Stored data
theorem same_execSpareFailed (a0 : ℕ) (a1 : ℕ) (hw : listed [.lane, .log] w = true) (h : Same w a s) :
    SameO w a (execSpareFailed a0 a1 s) := by
  unfold execSpareFailed
  repeat' first
    | with_reducible assumption
    | (intro (s : State) (h : Same w a s))
    | (intro _ (s : State) (h : Same w a s))
    | (intro (h : Same w a _))
    | (intro (s' : State); refine_lift have h : Same w a s' := ?_; ?_; clear_value s')
    | lift_lets
    | with_reducible apply sameO_next
    | with_reducible apply same_ite
    | with_reducible apply sameO_ite
    | with_reducible apply same_logEv
    | with_reducible apply same_onLane
    | exact listed_trans hw rfl
    | with_reducible refine same_foldl ?_ (fun s x h => ?_)
    | (intro x'; clear_value x')
    | intro _
    | dsimp only [s']
    | split

theorem same_execLaneFailed (a0 : ℕ) (a1 : ℕ) (hw : listed [.lane, .log] w = true) (h : Same w a s) :
    SameO w a (execLaneFailed a0 a1 s) := by
  unfold execLaneFailed
  repeat' first
    | with_reducible assumption
    | (intro (s : State) (h : Same w a s))
    | (intro _ (s : State) (h : Same w a s))
    | (intro (h : Same w a _))
    | (intro (s' : State); refine_lift have h : Same w a s' := ?_; ?_; clear_value s')
    | lift_lets
    | with_reducible apply sameO_next
    | with_reducible apply same_ite
    | with_reducible apply sameO_ite
    | with_reducible apply same_logEv
    | with_reducible apply same_onLane
    | exact listed_trans hw rfl
    | with_reducible refine same_foldl ?_ (fun s x h => ?_)
    | (intro x'; clear_value x')
    | intro _
    | dsimp only [s']
    | split

theorem same_execStrikeExpiry (a0 : ℕ) (hw : listed [.lane] w = true) (h : Same w a s) :
    SameO w a (execStrikeExpiry a0 s) := by
  unfold execStrikeExpiry
  repeat' first
    | with_reducible assumption
    | (intro (s : State) (h : Same w a s))
    | (intro _ (s : State) (h : Same w a s))
    | (intro (h : Same w a _))
    | (intro (s' : State); refine_lift have h : Same w a s' := ?_; ?_; clear_value s')
    | lift_lets
    | with_reducible apply sameO_next
    | with_reducible apply same_ite
    | with_reducible apply sameO_ite
    | with_reducible apply same_onLane
    | exact listed_trans hw rfl
    | with_reducible refine same_foldl ?_ (fun s x h => ?_)
    | (intro x'; clear_value x')
    | intro _
    | dsimp only [s']
    | split

theorem same_takeBack (a0 : ℕ) (hw : listed [.str, .lane, .met] w = true) (h : Same w a s) :
    Same w a (takeBack a0 s) := by
  unfold takeBack
  repeat' first
    | with_reducible assumption
    | (intro (s : State) (h : Same w a s))
    | (intro _ (s : State) (h : Same w a s))
    | (intro (h : Same w a _))
    | (intro (s' : State); refine_lift have h : Same w a s' := ?_; ?_; clear_value s')
    | lift_lets
    | with_reducible apply sameO_next
    | with_reducible apply same_ite
    | with_reducible apply same_onStr
    | with_reducible apply same_onMet
    | with_reducible apply same_onLaneBlk
    | with_reducible apply same_onLane
    | exact listed_trans hw rfl
    | with_reducible refine same_foldl ?_ (fun s x h => ?_)
    | (intro x'; clear_value x')
    | intro _
    | dsimp only [s']
    | split

theorem same_dropWarm (a0 : ℕ) (hw : listed [.lane] w = true) (h : Same w a s) :
    Same w a (dropWarm a0 s) := by
  unfold dropWarm
  repeat' first
    | with_reducible assumption
    | (intro (s : State) (h : Same w a s))
    | (intro _ (s : State) (h : Same w a s))
    | (intro (h : Same w a _))
    | (intro (s' : State); refine_lift have h : Same w a s' := ?_; ?_; clear_value s')
    | lift_lets
    | with_reducible apply sameO_next
    | with_reducible apply same_ite
    | with_reducible apply same_releaseSpare
    | exact listed_trans hw rfl
    | with_reducible refine same_foldl ?_ (fun s x h => ?_)
    | (intro x'; clear_value x')
    | intro _
    | dsimp only [s']
    | split

theorem same_restoreLane (a0 : ℕ) (hw : listed [.str, .lane, .met, .log] w = true) (h : Same w a s) :
    Same w a (restoreLane a0 s) := by
  unfold restoreLane
  repeat' first
    | with_reducible assumption
    | (intro (s : State) (h : Same w a s))
    | (intro _ (s : State) (h : Same w a s))
    | (intro (h : Same w a _))
    | (intro (s' : State); refine_lift have h : Same w a s' := ?_; ?_; clear_value s')
    | lift_lets
    | with_reducible apply sameO_next
    | with_reducible apply same_ite
    | with_reducible apply same_takeBack
    | with_reducible apply same_dropWarm
    | with_reducible apply same_logEv
    | with_reducible apply same_releaseSpare
    | with_reducible apply same_onLaneBlk
    | exact listed_trans hw rfl
    | with_reducible refine same_foldl ?_ (fun s x h => ?_)
    | (intro x'; clear_value x')
    | intro _
    | dsimp only [s']
    | split

theorem same_execLaneRestore (a0 : Req) (a1 : ℕ) (hw : listed [.str, .lane, .met, .log, .hsi, .result] w = true) (h : Same w a s) :
    SameO w a (execLaneRestore a0 a1 s) := by
  unfold execLaneRestore
  repeat' first
    | with_reducible assumption
    | (intro (s : State) (h : Same w a s))
    | (intro _ (s : State) (h : Same w a s))
    | (intro (h : Same w a _))
    | (intro (s' : State); refine_lift have h : Same w a s' := ?_; ?_; clear_value s')
    | lift_lets
    | with_reducible apply sameO_next
    | with_reducible apply same_ite
    | with_reducible apply sameO_ite
    | with_reducible apply same_badgerCmd
    | with_reducible apply same_guarded
    | with_reducible apply same_postSts
    | with_reducible apply same_serveQueue
    | with_reducible apply same_restoreLane
    | exact listed_trans hw rfl
    | with_reducible refine same_foldl ?_ (fun s x h => ?_)
    | (intro x'; clear_value x')
    | intro _
    | dsimp only [s']
    | split

end Sys2Proof.Machine
end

Exercise details = Without leaving anything out, quote all the data.

Task response =
theorem same_execSpareFailed (a0 : ℕ) (a1 : ℕ) (hw : listed [.lane, .log] w = true) (h : Same w a s) :
    SameO w a (execSpareFailed a0 a1 s) := by
  unfold execSpareFailed
  repeat' first
    | with_reducible assumption
    | (intro (s : State) (h : Same w a s))
    | (intro _ (s : State) (h : Same w a s))
    | (intro (h : Same w a _))
    | (intro (s' : State); refine_lift have h : Same w a s' := ?_; ?_; clear_value s')
    | lift_lets
    | with_reducible apply sameO_next
    | with_reducible apply same_ite
    | with_reducible apply sameO_ite
    | with_reducible apply same_logEv
    | with_reducible apply same_onLane
    | exact listed_trans hw rfl
    | with_reducible refine same_foldl ?_ (fun s x h => ?_)
    | (intro x'; clear_value x')
    | intro _
    | dsimp only [s']
    | split

theorem same_execLaneFailed (a0 : ℕ) (a1 : ℕ) (hw : listed [.lane, .log] w = true) (h : Same w a s) :
    SameO w a (execLaneFailed a0 a1 s) := by
  unfold execLaneFailed
  repeat' first
    | with_reducible assumption
    | (intro (s : State) (h : Same w a s))
    | (intro _ (s : State) (h : Same w a s))
    | (intro (h : Same w a _))
    | (intro (s' : State); refine_lift have h : Same w a s' := ?_; ?_; clear_value s')
    | lift_lets
    | with_reducible apply sameO_next
    | with_reducible apply same_ite
    | with_reducible apply sameO_ite
    | with_reducible apply same_logEv
    | with_reducible apply same_onLane
    | exact listed_trans hw rfl
    | with_reducible refine same_foldl ?_ (fun s x h => ?_)
    | (intro x'; clear_value x')
    | intro _
    | dsimp only [s']
    | split

theorem same_execStrikeExpiry (a0 : ℕ) (hw : listed [.lane] w = true) (h : Same w a s) :
    SameO w a (execStrikeExpiry a0 s) := by
  unfold execStrikeExpiry
  repeat' first
    | with_reducible assumption
    | (intro (s : State) (h : Same w a s))
    | (intro _ (s : State) (h : Same w a s))
    | (intro (h : Same w a _))
    | (intro (s' : State); refine_lift have h : Same w a s' := ?_; ?_; clear_value s')
    | lift_lets
    | with_reducible apply sameO_next
    | with_reducible apply same_ite
    | with_reducible apply sameO_ite
    | with_reducible apply same_onLane
    | exact listed_trans hw rfl
    | with_reducible refine same_foldl ?_ (fun s x h => ?_)
    | (intro x'; clear_value x')
    | intro _
    | dsimp only [s']
    | split

theorem same_takeBack (a0 : ℕ) (hw : listed [.str, .lane, .met] w = true) (h : Same w a s) :
    Same w a (takeBack a0 s) := by
  unfold takeBack
  repeat' first
    | with_reducible assumption
    | (intro (s : State) (h : Same w a s))
    | (intro _ (s : State) (h : Same w a s))
    | (intro (h : Same w a _))
    | (intro (s' : State); refine_lift have h : Same w a s' := ?_; ?_; clear_value s')
    | lift_lets
    | with_reducible apply sameO_next
    | with_reducible apply same_ite
    | with_reducible apply same_onStr
    | with_reducible apply same_onMet
    | with_reducible apply same_onLaneBlk
    | with_reducible apply same_onLane
    | exact listed_trans hw rfl
    | with_reducible refine same_foldl ?_ (fun s x h => ?_)
    | (intro x'; clear_value x')
    | intro _
    | dsimp only [s']
    | split

theorem same_dropWarm (a0 : ℕ) (hw : listed [.lane] w = true) (h : Same w a s) :
    Same w a (dropWarm a0 s) := by
  unfold dropWarm
  repeat' first
    | with_reducible assumption
    | (intro (s : State) (h : Same w a s))
    | (intro _ (s : State) (h : Same w a s))
    | (intro (h : Same w a _))
    | (intro (s' : State); refine_lift have h : Same w a s' := ?_; ?_; clear_value s')
    | lift_lets
    | with_reducible apply sameO_next
    | with_reducible apply same_ite
    | with_reducible apply same_releaseSpare
    | exact listed_trans hw rfl
    | with_reducible refine same_foldl ?_ (fun s x h => ?_)
    | (intro x'; clear_value x')
    | intro _
    | dsimp only [s']
    | split

theorem same_restoreLane (a0 : ℕ) (hw : listed [.str, .lane, .met, .log] w = true) (h : Same w a s) :
    Same w a (restoreLane a0 s) := by
  unfold restoreLane
  repeat' first
    | with_reducible assumption
    | (intro (s : State) (h : Same w a s))
    | (intro _ (s : State) (h : Same w a s))
    | (intro (h : Same w a _))
    | (intro (s' : State); refine_lift have h : Same w a s' := ?_; ?_; clear_value s')
    | lift_lets
    | with_reducible apply sameO_next
    | with_reducible apply same_ite
    | with_reducible apply same_takeBack
    | with_reducible apply same_dropWarm
    | with_reducible apply same_logEv
    | with_reducible apply same_releaseSpare
    | with_reducible apply same_onLaneBlk
    | exact listed_trans hw rfl
    | with_reducible refine same_foldl ?_ (fun s x h => ?_)
    | (intro x'; clear_value x')
    | intro _
    | dsimp only [s']
    | split

theorem same_execLaneRestore (a0 : Req) (a1 : ℕ) (hw : listed [.str, .lane, .met, .log, .hsi, .result] w = true) (h : Same w a s) :
    SameO w a (execLaneRestore a0 a1 s) := by
  unfold execLaneRestore
  repeat' first
    | with_reducible assumption
    | (intro (s : State) (h : Same w a s))
    | (intro _ (s : State) (h : Same w a s))
    | (intro (h : Same w a _))
    | (intro (s' : State); refine_lift have h : Same w a s' := ?_; ?_; clear_value s')
    | lift_lets
    | with_reducible apply sameO_next
    | with_reducible apply same_ite
    | with_reducible apply sameO_ite
    | with_reducible apply same_badgerCmd
    | with_reducible apply same_guarded
    | with_reducible apply same_postSts
    | with_reducible apply same_serveQueue
    | with_reducible apply same_restoreLane
    | exact listed_trans hw rfl
    | with_reducible refine same_foldl ?_ (fun s x h => ?_)
    | (intro x'; clear_value x')
    | intro _
    | dsimp only [s']
    | split

end Sys2Proof.Machine
end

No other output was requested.